**Brief**:
Filter the data below for the string "Bool" and copy each matching line.

Segment Start: Excerpted data

-- ==== Sys2Proof/Laws/ControlRules.lean ====
section
/-!
SUPPORT. Nesting counters and break bits (R72, R73), and how a memory instruction starts (R132).
-/

namespace Sys2Proof.Machine

theorem setCtl_course {s : State} {env : Env} {t : Ctl} {d : Nat} {ent : List (Nat × LaneMask)} (hc : s.courses.find env.cid = some env.co)
    (hp : env.co.paths.find env.p = some env.pa) :
    (s.setCtl env t d ent).courses.find env.cid = some { env.co with c := t.c, x := t.x, k := t.k, paths := env.co.paths.put env.p { env.pa with d := d, ent := ent } } := by
  unfold State.setCtl
  rw [hc]
  simp only [hp]
  rw [State.setCourse_courses, Tab.find_put_same]

theorem ctl_done {s : State} {env : Env} {e : Entry} {x : Args} {ans : Answer} {t : Ctl} {d : Nat}
    {ent : List (Nat × LaneMask)} {a : Adv} (hr : Ready s env e x)
    (hb : ans = .next ((s.tick.setCtl env t d ent).complete env e x a)) (hg : a.gone = false) :
    ∃ u, ans = .next u ∧ (∀ (newC : Nat → Nat) (X K : LaneMask), (∀ l, l < 64 → cOf t.c l = newC l % 256) → t.x = X → t.k = K →
      CtlAfter u env newC X K d) ∧ ∃ q, u.path env.cid env.p = some q ∧ (q.ovl, q.idx) = a.go.getD (env.pa.ovl, env.pa.idx + 1) := by
  have hc := setCtl_course (t := t) (d := d) (ent := ent) (ready_tick hr) hr.path
  obtain ⟨c', h1, h2, h3⟩ := complete_path e x a hc (Tab.find_put_same _ _ _) hg
  refine ⟨_, hb, ?_, ?_⟩
  · intro newC X K hC hX hK
    refine ⟨c', _, ⟨h1, h2⟩, ?_, ?_, ?_, rfl⟩
    · rw [h3]; exact hC
    · rw [h3]; exact hX
    · rw [h3]; exact hK
  · refine ⟨_, by unfold State.path; rw [h1]; exact h2, ?_⟩
    rfl

theorem cOf_lt (c : BitVec 512) (l : Nat) : cOf c l < 256 := by unfold cOf; exact BitVec.isLt _

theorem counters_c (t : Ctl) (F : LaneMask) (f : Nat → Nat → Nat) (l : Nat) (hl : l < 64) :
    cOf (t.counters F f).c l = (if F.getLsbD l then f l (cOf t.c l) else cOf t.c l) % 256 := by
  unfold Ctl.counters
  simp only
  rw [cOf_cMap _ _ _ hl]

theorem clearX_eq (old : Ctl) (F : LaneMask) : ((old.counters F (fun _ v => v - 1)).clearX old F).x =
    old.x &&& ~~~(maskOf (fun l => F.getLsbD l && cOf old.c l == 1)) := by
  unfold Ctl.clearX
  simp only
  have h : F &&& maskOf (fun l => cOf (old.counters F (fun _ v => v - 1)).c l == 0 && cOf old.c l != 0) = maskOf (fun l => F.getLsbD l && cOf old.c l == 1) := by
    apply BitVec.eq_of_getLsbD_eq
    intro l hl
    rw [BitVec.getLsbD_and, getLsbD_maskOf, getLsbD_maskOf]
    cases hF : F.getLsbD l
    · simp
    · rw [counters_c _ _ _ _ hl, hF]
      have := cOf_lt old.c l
      simp only [hl, decide_true, Bool.true_and, if_true]
      rw [Nat.mod_eq_of_lt (by omega : cOf old.c l - 1 < 256)]
      rw [Bool.eq_iff_iff]
      simp
      omega
  rw [h]
  simp only [Ctl.counters]

theorem closeRegion_fst (env : Env) (s : State) : (closeRegion env s).1 =
    s.setCtl env ((env.co.ctl.counters env.F (fun _ v => v - 1)).clearX env.co.ctl env.F) (env.pa.d - 1)
        (env.pa.ent.filter (fun e => e.1 ≠ regionKey env.pa.depth env.pa.d)) := by
  unfold closeRegion
  rfl

theorem clear_c (t old : Ctl) (F : LaneMask) : (t.clearX old F).c = t.c := by unfold Ctl.clearX; rfl

theorem clear_k (t old : Ctl) (F : LaneMask) : (t.clearX old F).k = t.k := by unfold Ctl.clearX; rfl

theorem counters_k (t : Ctl) (F : LaneMask) (f : Nat → Nat → Nat) : (t.counters F f).k = t.k := by unfold Ctl.counters; rfl

theorem counters_x (t : Ctl) (F : LaneMask) (f : Nat → Nat → Nat) : (t.counters F f).x = t.x := by unfold Ctl.counters; rfl

theorem leave_c (n : Nat) (env : Env) (x : Args) : (leaveTo n env x).c = (env.co.ctl.counters (env.acting x) (fun _ _ => n)).c := by unfold leaveTo; rfl

theorem leave_x (n : Nat) (env : Env) (x : Args) : (leaveTo n env x).x = env.co.x ||| env.acting x := by unfold leaveTo; simp only [counters_x]; rfl

theorem leave_k (n : Nat) (env : Env) (x : Args) : (leaveTo n env x).k = env.co.k := by unfold leaveTo; simp only [counters_k]; rfl

theorem close_at (env : Env) (C : BitVec 512) (X K : LaneMask) (s : State) :
    (closeRegion { env with co := { env.co with c := C, x := X, k := K } } s).1 =
    s.setCtl env (((Ctl.mk C X K).counters env.F (fun _ v => v - 1)).clearX ⟨C, X, K⟩ env.F) (env.pa.d - 1)
        (env.pa.ent.filter (fun e => e.1 ≠ regionKey env.pa.depth env.pa.d)) := by
  unfold closeRegion
  rfl

theorem loopBack_eq {env : Env} {back : LaneMask}
    (hb : env.F &&& env.co.k &&& maskOf (fun l => cOf env.co.c l == 1) = back) :
    loopBack env = (decide (env.F &&& maskOf (fun l => cOf (cMap env.co.c (fun l v => if back.getLsbD l then 0 else v)) l == 0) ≠ 0),
      ⟨cMap env.co.c (fun l v => if back.getLsbD l then 0 else v), env.co.x &&& ~~~back, env.co.k &&& ~~~back⟩) := by
  unfold loopBack
  simp only [hb]

theorem ready_next {s : State} : s.tick.nextId = s.nextId := rfl

theorem mem_start {k : Args → Instr} {e : Entry} {m : MemOp} (hk : ∀ x s, exec (k x) s = issue e x (memOp x m) s) :
    ∀ (s : State) (env : Env) (x : Args), Ready s env e x →
      let ty := x.m.tyD
      let checked := checkLanes x m.writes (ty.bits / 8) (ty.bits / 8) (memLanes x env) env s.tick
      (memLanes x env = [] → exec (k x) s = .next ((s.tick.addOp env x .nothing).complete env e x {})) ∧
      (∀ accs, memLanes x env ≠ [] → memWaits x env s.tick = false → checked = .ok accs → s.tick.absentLines accs = [] →
        ∃ j : MemJob, exec (k x) s = .next
            (((s.tick.addOp env x (.mem j)).clampSys env (Scope.ofCode (BitVec.ofNat 3 (bits x.b.ctl 8 3)))).complete env e x {}) ∧
          j.m = m ∧ j.t = ty ∧ j.d = x.d ∧ j.got = [] ∧ j.bad = none ∧
          j.acq = nbit (bits x.b.ctl 11 2) 0 ∧ j.rel = nbit (bits x.b.ctl 11 2) 1 ∧
          j.todo.map (fun a => (a.lane, a.pa, a.n)) = accs.map (fun a => (a.lane, a.pa, a.n)) ∧
          (m ≠ .ld → ∀ a ∈ j.todo, a.x = s.lane env x ty x.d a.lane)) ∧
      (∀ tr, memLanes x env ≠ [] → memWaits x env s.tick = false → checked = .error tr →
        exec (k x) s = .next (s.tick.trapHere env tr)) ∧
      (∀ accs, memLanes x env ≠ [] → memWaits x env s.tick = false → checked = .ok accs → s.tick.absentLines accs ≠ [] →
        exec (k x) s = .next ((s.tick.leaveSlot env.slot).setPath env.cid env.p
          { env.pa with wait := .lines (s.tick.absentLines accs) })) := by
  intro s env x hr ty checked
  refine ⟨fun h => ?_, fun accs h hw hc ha => ?_, fun tr h hw hc => ?_, fun accs h hw hc ha => ?_⟩
  · rw [hk]
    refine issue_done hr ?_
    unfold memOp
    simp only [h]
    rfl
  · have hc2 : checkLanes x m.writes (x.m.tyD.bits / 8) (x.m.tyD.bits / 8) (memLanes x env) env s.tick = .ok accs := hc
    rw [hk]
    refine ⟨⟨m, ty, x.d, nbit (memCtl x).ord 0, nbit (memCtl x).ord 1, Scope.ofCode (BitVec.ofNat 3 (memCtl x).scope), env.acting x, accs.any (fun a => a.kind == .so), arrayOf x env,
      accs.map (fun a => { a with x := if m = MemOp.ld then 0 else dValue x ty env s.tick a.lane, y := if m = MemOp.cas then nextReg x ty env s.tick a.lane else 0 }), [],
      if m = MemOp.st then (accs.map (fun a => { a with x := if m = MemOp.ld then 0 else dValue x ty env s.tick a.lane, y := if m = MemOp.cas then nextReg x ty env s.tick a.lane else 0 })).map (fun a => (a.pa, a.n)) else [], none⟩,
      issue_done hr ?_, ?_⟩
    · unfold memOp
      have h2 : (memLanes x env).isEmpty = false := by simpa using h
      simp only [h2, hw, hc2, ha]
      rfl
    · refine ⟨rfl, rfl, rfl, rfl, rfl, rfl, rfl, ?_, ?_⟩
      · simp [List.map_map, Function.comp_def]
      · intro hm a haj
        simp only [List.mem_map] at haj
        obtain ⟨b, -, rfl⟩ := haj
        simp only [hm, if_false]
        rfl
  · have hc2 : checkLanes x m.writes (x.m.tyD.bits / 8) (x.m.tyD.bits / 8) (memLanes x env) env s.tick = .error tr := hc
    rw [hk]
    refine issue_trap hr ?_
    unfold memOp
    have h2 : (memLanes x env).isEmpty = false := by simpa using h
    simp only [h2, hw, hc2]
    rfl
  · have hc2 : checkLanes x m.writes (x.m.tyD.bits / 8) (x.m.tyD.bits / 8) (memLanes x env) env s.tick = .ok accs := hc
    rw [hk, issue_ready hr]
    unfold memOp
    have h2 : (memLanes x env).isEmpty = false := by simpa using h
    have h3 : (s.tick.absentLines accs).isEmpty = false := by simpa using ha
    simp only [h2, hw, hc2, h3]
    rfl

theorem poisoned_nil (s : State) (h : s.poison = []) (pa n : Nat) : s.poisoned pa n = none := by
  unfold State.poisoned
  rw [List.find?_eq_none]
  intro x _
  rw [h]; simp

theorem poisonedAs_nil (s : State) (h : s.poison = []) (r pa n : Nat) : s.poisonedAs r pa n = none := by
  unfold State.poisonedAs
  simp only [poisoned_nil s h, Option.map_none]

/-- An instruction that a tfence holds back traps on its operands alone, or completes issue and joins the access queue (R160). -/
theorem queue_up {k : Args → Instr} {e : Entry} {body : Args → Env → State → Res} (hk : ∀ x s, exec (k x) s = issue e x (body x) s) (hL : e.isL = true)
    (s : State) (env : Env) (x : Args) (h : HeldBack s env e x) :
    (∀ t, body x env s.tick = .trap t → t.ofAccess = false → exec (k x) s = .next (s.tick.trapHere env t)) ∧
    ((∀ t, body x env s.tick = .trap t → t.ofAccess = true) →
      exec (k x) s = .next (State.complete { s.tick with ops := s.ops.put s.nextId (s.tick.queued env e x (env.flag x)), nextId := s.nextId + 8 } env e x {})) := by
  rw [hk, issue_behind h]
  unfold State.behind
  simp only [hL, if_true]
  refine ⟨fun t ht ha => ?_, fun ha => ?_⟩
  · rw [ht]; simp only [ha]; rfl
  · cases hb : body x env s.tick with
    | trap t => simp only [ha t hb]; rfl
    | _ => rfl

theorem runs_demoted (c : Course) (p : Nat) (q : Path) (hq : c.paths.find (1 - p) = some q) (h0 : q.demoted = some 0) (k : Nat) (hk : k < 64) :
    ((Nat.iterate (fun (c : Course) => c.runDone p) k c).paths.find (1 - p)).map (·.demoted) = some (some k) := by
  induction k with
  | zero => simp [hq, h0]
  | succ k ih =>
    have ih := ih (by omega)
    rw [Function.iterate_succ_apply']
    generalize Nat.iterate (fun (c : Course) => c.runDone p) k c = d at ih ⊢
    cases hd : d.paths.find (1 - p) with
    | none => rw [hd] at ih; cases ih
    | some r =>
      rw [hd] at ih
      simp only [Option.map_some, Option.some.injEq] at ih
      unfold Course.runDone
      have h63 : ¬ (63 ≤ k) := by omega
      simp only [hd, ih, h63, if_false]
      rw [Tab.find_put_same]
      rfl

end Sys2Proof.Machine
end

Segment End: Excerpted data

**Exercise result**:
      simp only [hl, decide_true, Bool.true_and, if_true]
      rw [Bool.eq_iff_iff]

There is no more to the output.